Basics of Mulch

Well, now that all the leaves from fall are gone and spring is not far off, it is time to start thinking about refreshing your planting and flower beds with new mulch.  New mulch in these beds has several key benefits that include:

  • Helps to maintain soil moisture. Evaporation is reduced, and the need for watering can be minimized.
  • Helps control weeds. A 2- to 4-inch layer of mulch will reduce the germination and growth of weeds.
  • Mulch serves as nature’s insulating blanket.
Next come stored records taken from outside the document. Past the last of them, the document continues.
-- ==== Sys2Proof/Machine/Stats.lean ====
section
/-! DEFINITION. What a calibration run's statistics say of each quantity (R366): deviations from the factory default by
quantity number, in 1/256 of a register unit, results rounded down (log entry 20). -/

namespace Sys2Proof.Machine

/-- The gain of converter i over converter j in 0.01 dB: 10 log10 of the ratio of their second moments, those sensed taken over
those sent. -/
def runGain (x : CalStats) (dir i j : Nat) : Int :=
  let m (k : Nat) : Nat := x.moments.getD k 1
  let n (k : Nat) : Nat := if dir = 0 then x.sent.getD k 1 else 1
  Fix.db10x25600 (Fix.ofRatio (m i * n j) (n i * m j))

/-- The phase of I against Q of polarisation p in 0.02°: arcsin(E[IQ] / √(E[I²] E[Q²])). -/
def runPhase (x : CalStats) (p : Nat) : Int :=
  let e (k : Nat) : Int := x.moments.getD k 1
  Fix.arcsin12800 (Fix.div (x.cross.getD p 0 * Fix.one) (Fix.sqrt (e (2 * p) * e (2 * p + 1) * Fix.one)))

/-- The delay with the largest correlation, the first of equals. -/
def bestDelay (l : List (Int × Int)) : Int :=
  match l with
  | [] => 0
  | a :: t => (t.foldl (fun b v => if b.2 < v.2 then v else b) a).1

/-- The delay that the phases of a cross-spectrum slope by, in 1/256 of 0.01 ps: the least-squares line through 0. -/
def slopeDelay (l : List (Nat × Int)) : Int :=
  let fp : Int := (l.map (fun e => (e.1 : Int) * e.2)).sum
  let ff : Nat := (l.map (fun e => e.1 * e.1)).sum
  if ff = 0 then 0 else fp * 25600 * Fix.one / (2 * Fix.pi * ff)

/-- The skew of converter k = 1, 2, 3 against XI. -/
def runSkew (x : CalStats) (dir k : Nat) : Int :=
  if dir = 0 then 256 * bestDelay (x.delays.getD (k - 1) []) else slopeDelay (x.phases.getD (k - 1) [])

/-- The straight line through the clusters of a converter, by least squares over its samples: the determinant, and slope and
intercept as numerators over it. -/
def lineFit (l : List (Nat × Int)) : Int × Int × Int :=
  let pts := (List.range l.length).map (fun (i : Nat) => ((i : Int) - 128, l.getD i (0, 0)))
  let n : Int := (pts.map (fun p => (p.2.1 : Int))).sum
  let sx : Int := (pts.map (fun p => (p.2.1 : Int) * p.1)).sum
  let sxx : Int := (pts.map (fun p => (p.2.1 : Int) * p.1 * p.1)).sum
  let sy : Int := (pts.map (fun p => p.2.2)).sum
  let sxy : Int := (pts.map (fun p => p.1 * p.2.2)).sum
  (n * sxx - sx * sx, n * sxy - sx * sy, sxx * sy - sx * sxy)

/-- The correction of a converter's code table at an index in 1/256 of 1/16 LSB: what brings the mean of its cluster to the
line. -/
def tableEntry (l : List (Nat × Int)) (i : Nat) : Int :=
  let f := lineFit l
  let e := l.getD i (0, 0)
  if e.1 = 0 ∨ f.2.1 = 0 then 0
  else (((((i : Int) - 128) * f.2.1 + f.2.2) * e.1 - e.2 * f.1) * 4096) / (e.1 * f.2.1)

/-- What a run of a direction measures: every quantity that deviates. -/
def runResult (x : CalStats) (dir : Nat) : List (Nat × Int) :=
  let head := [(0, runGain x dir 0 1), (1, runGain x dir 2 3), (2, runSkew x dir 1), (3, runSkew x dir 2), (4, runSkew x dir 3)]
  let tail : List (Nat × Int) :=
    if dir = 0 then
      x.taps ++ (List.range 1024).map (fun i => (128 + i, tableEntry (x.clusters.getD (i / 256) []) (i % 256)))
    else [(5, runPhase x 0), (6, runPhase x 1)]
  (head ++ tail).filter (fun e => e.2 != 0)

end Sys2Proof.Machine
end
Mulch keeps soils warmer in the winter and cooler in the summer.
  • Many types of mulch can improve soil aeration, structure (aggregation of soil particles), and drainage over time.
  • Some mulches can improve soil fertility.
  • A layer of mulch can inhibit certain plant diseases.
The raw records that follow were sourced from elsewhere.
-- ==== Sys2Proof/Machine/RingCode.lean ====
section
/-! DEFINITION. The levee ring's messages and code groups: the fields and the CRC-16 of R410, the 8b/10b code of IEEE 802.3 (R408; its
tables are PRESUMED, log entry 90), and what makes the link come UP and go DOWN. -/

namespace Sys2Proof.Machine

/-! ## Messages (R410) -/

/-- The CRC of bytes 0 to 13. -/
def ringCrc (ty src hops seq payload res : Nat) : Nat :=
  crcBits 16 0x1021 0xFFFF (bitsBE 8 ty ++ bitsBE 8 src ++ bitsBE 8 hops ++ bitsBE 8 seq ++ bitsBE 64 payload ++ bitsBE 16 res)

/-- A message with its CRC. -/
def ringMsg (ty src hops seq payload res : Nat) : RingMsg :=
  ⟨ty, src, hops, seq, payload, res, ringCrc ty src hops seq payload res⟩

/-- The 16 bytes of a message. -/
def RingMsg.bytes (m : RingMsg) : List Nat :=
  ([(8, m.ty), (8, m.src), (8, m.hops), (8, m.seq), (64, m.payload), (16, m.res), (16, m.crc)].flatMap (fun f =>
    (bytesBE (f.1 / 8) f.2).map BitVec.toNat))

/-- The CRC of a message that arrives checks: over the bytes as they came. -/
def ringOk (m : RingIn) : Bool := crcBits 16 0x1021 0xFFFF (bitsBE 112 (m.msg.toNat / 2 ^ 16)) == m.crc

/-- A message as it arrived. -/
def ringAsIs (m : RingIn) : RingMsg :=
  ⟨m.ty, m.msg.toNat / 2 ^ 112 % 256, m.hops, m.seq, m.payload, m.res, m.crc⟩

/-! ## Code groups (R408) -/

/-- The 6-bit code of x at negative running disparity, bit a first. -/
def code6 (x : Nat) : Nat :=
  [0b100111, 0b011101, 0b101101, 0b110001, 0b110101, 0b101001, 0b011001, 0b111000,
   0b111001, 0b100101, 0b010101, 0b110100, 0b001101, 0b101100, 0b011100, 0b010111,
   0b011011, 0b100011, 0b010011, 0b110010, 0b001011, 0b101010, 0b011010, 0b111010,
   0b110011, 0b100110, 0b010110, 0b110110, 0b001110, 0b101110, 0b011110, 0b101011].getD x 0

/-- The 4-bit codes of y at negative running disparity, for data and for control groups. -/
def code4 (y : Nat) : Nat := [0b1011, 0b1001, 0b0101, 0b1100, 0b1101, 0b1010, 0b0110, 0b1110].getD y 0
def code4k (y : Nat) : Nat := [0b1011, 0b0110, 0b1010, 0b1100, 0b1101, 0b0101, 0b1001, 0b0111].getD y 0

/-- The 10-bit code group of an octet, control or data, at a running disparity (`true`: positive), bit a first, and the disparity
after it. -/
def codeGroup (plus control : Bool) (octet : Nat) : Nat × Bool :=
  let x := octet % 32
  let y := octet / 32
  let six := if control && x == 28 then 0b001111 else code6 x
  let odd6 := popCount 6 six != 3
  let six := if plus && (odd6 || x == 7) then 63 - six else six
  let mid := plus != odd6
  let alt := y == 7 && ((!mid && [17, 18, 20].contains x) || (mid && [11, 13, 14].contains x))
  let four := if control then code4k y else if alt then 0b0111 else code4 y
  let odd4 := popCount 4 four != 2
  let four := if mid && (control || odd4 || y == 3) then 15 - four else four
  (16 * six + four, mid != odd4)

/-- Octets in a row: their code groups and the disparity after them. -/
def codeGroups : List (Bool × Nat) → Bool → List Nat × Bool
  | [], plus => ([], plus)
  | o :: t, plus =>
    let g := codeGroup plus o.1 o.2
    let r := codeGroups t g.2
    (g.1 :: r.1, r.2)

/-- The control octets of the code: K28.0 to K28.7, K23.7, K27.7, K29.7 and K30.7. -/
def controlOctets : List Nat := (List.range 8).map (fun y => 32 * y + 28) ++ [0xF7, 0xFB, 0xFD, 0xFE]

/-- A message on the line: /K27.7/ and its 16 bytes. -/
def RingMsg.octets (m : RingMsg) : List (Bool × Nat) := (true, 0xFB) :: m.bytes.map (fun b => (false, b))

/-- An idle pair: /K28.5/D16.2/. -/
def idlePair : List (Bool × Nat) := [(true, 0xBC), (false, 0x50)]

/-- A code group is valid at a running disparity. -/
def groupValid (plus : Bool) (g : Nat) : Bool :=
  (List.range 256).any (fun o => (codeGroup plus false o).1 == g) || controlOctets.any (fun o => (codeGroup plus true o).1 == g)

/-- The running disparity that a code group leaves. -/
def groupLeaves (plus : Bool) (g : Nat) : Bool :=
  if popCount 10 g = 5 then plus else decide (5 < popCount 10 g)

/-- RING_IN after code groups: its disparity, how many were invalid, how many valid ones stand in a row, and the latest 1,024. -/
def Tim.hear (t : Tim) : List Nat → Tim × Nat
  | [] => (t, 0)
  | g :: gs =>
    let ok := groupValid t.inPlus g
    let t' := { t with inPlus := groupLeaves t.inPlus g, validRun := if ok then t.validRun + 1 else 0
                       latest := (ok :: t.latest).take 1024 }
    let r := t'.hear gs
    (r.1, r.2 + (!ok).toNat)

/-- The link may come UP: 1,024 valid code groups in a row; it goes DOWN at 16 invalid ones within 1,024. -/
def Tim.linkGood (t : Tim) : Bool := decide (1024 ≤ t.validRun)
def Tim.linkBad (t : Tim) : Bool := decide (16 ≤ (t.latest.filter (fun b => !b)).length)

end Sys2Proof.Machine
end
Here in Georgia, we have a couple staples when it comes to mulch – pine straw and shredded mulch (hardwood, cypress or pine bark).  Which one works best?  That is debate that there is not a real answer to.  It all comes down to personal preference.  Most times, it also comes down to cost.  Pine Straw mulch is going to be cheaper on the front end, but needs refreshing about every 6 months.  A shredded mulch, like either hardwood or cypress, costs more then double that of pine straw but outlasts pine straw by over 6 months.  Typically, we refresh a shredded mulch one time a year.

There is one other item to remember when you are putting out mulch.  Be cautious about using fresh wood chips for mulch.  While they are usually free from either your local municipality or tree removal company, they are still “green” and have not cured.  It is safe to use this type of mulch around woody plants like trees and holly style bushes, however, I would not use them near plants like annual flowers or fleshy plants like perennials and vegetable plants.  Because the mulch is green, it has not gone through the breakdown process like a mulch you would buy.  It will go through a decomposition cycle in which it generates a substantial amount of heat.  The heat from the decomposition can damage sensitive plants.  Not only that, but it ties up key nitrogen particles that are needed for plant development and health.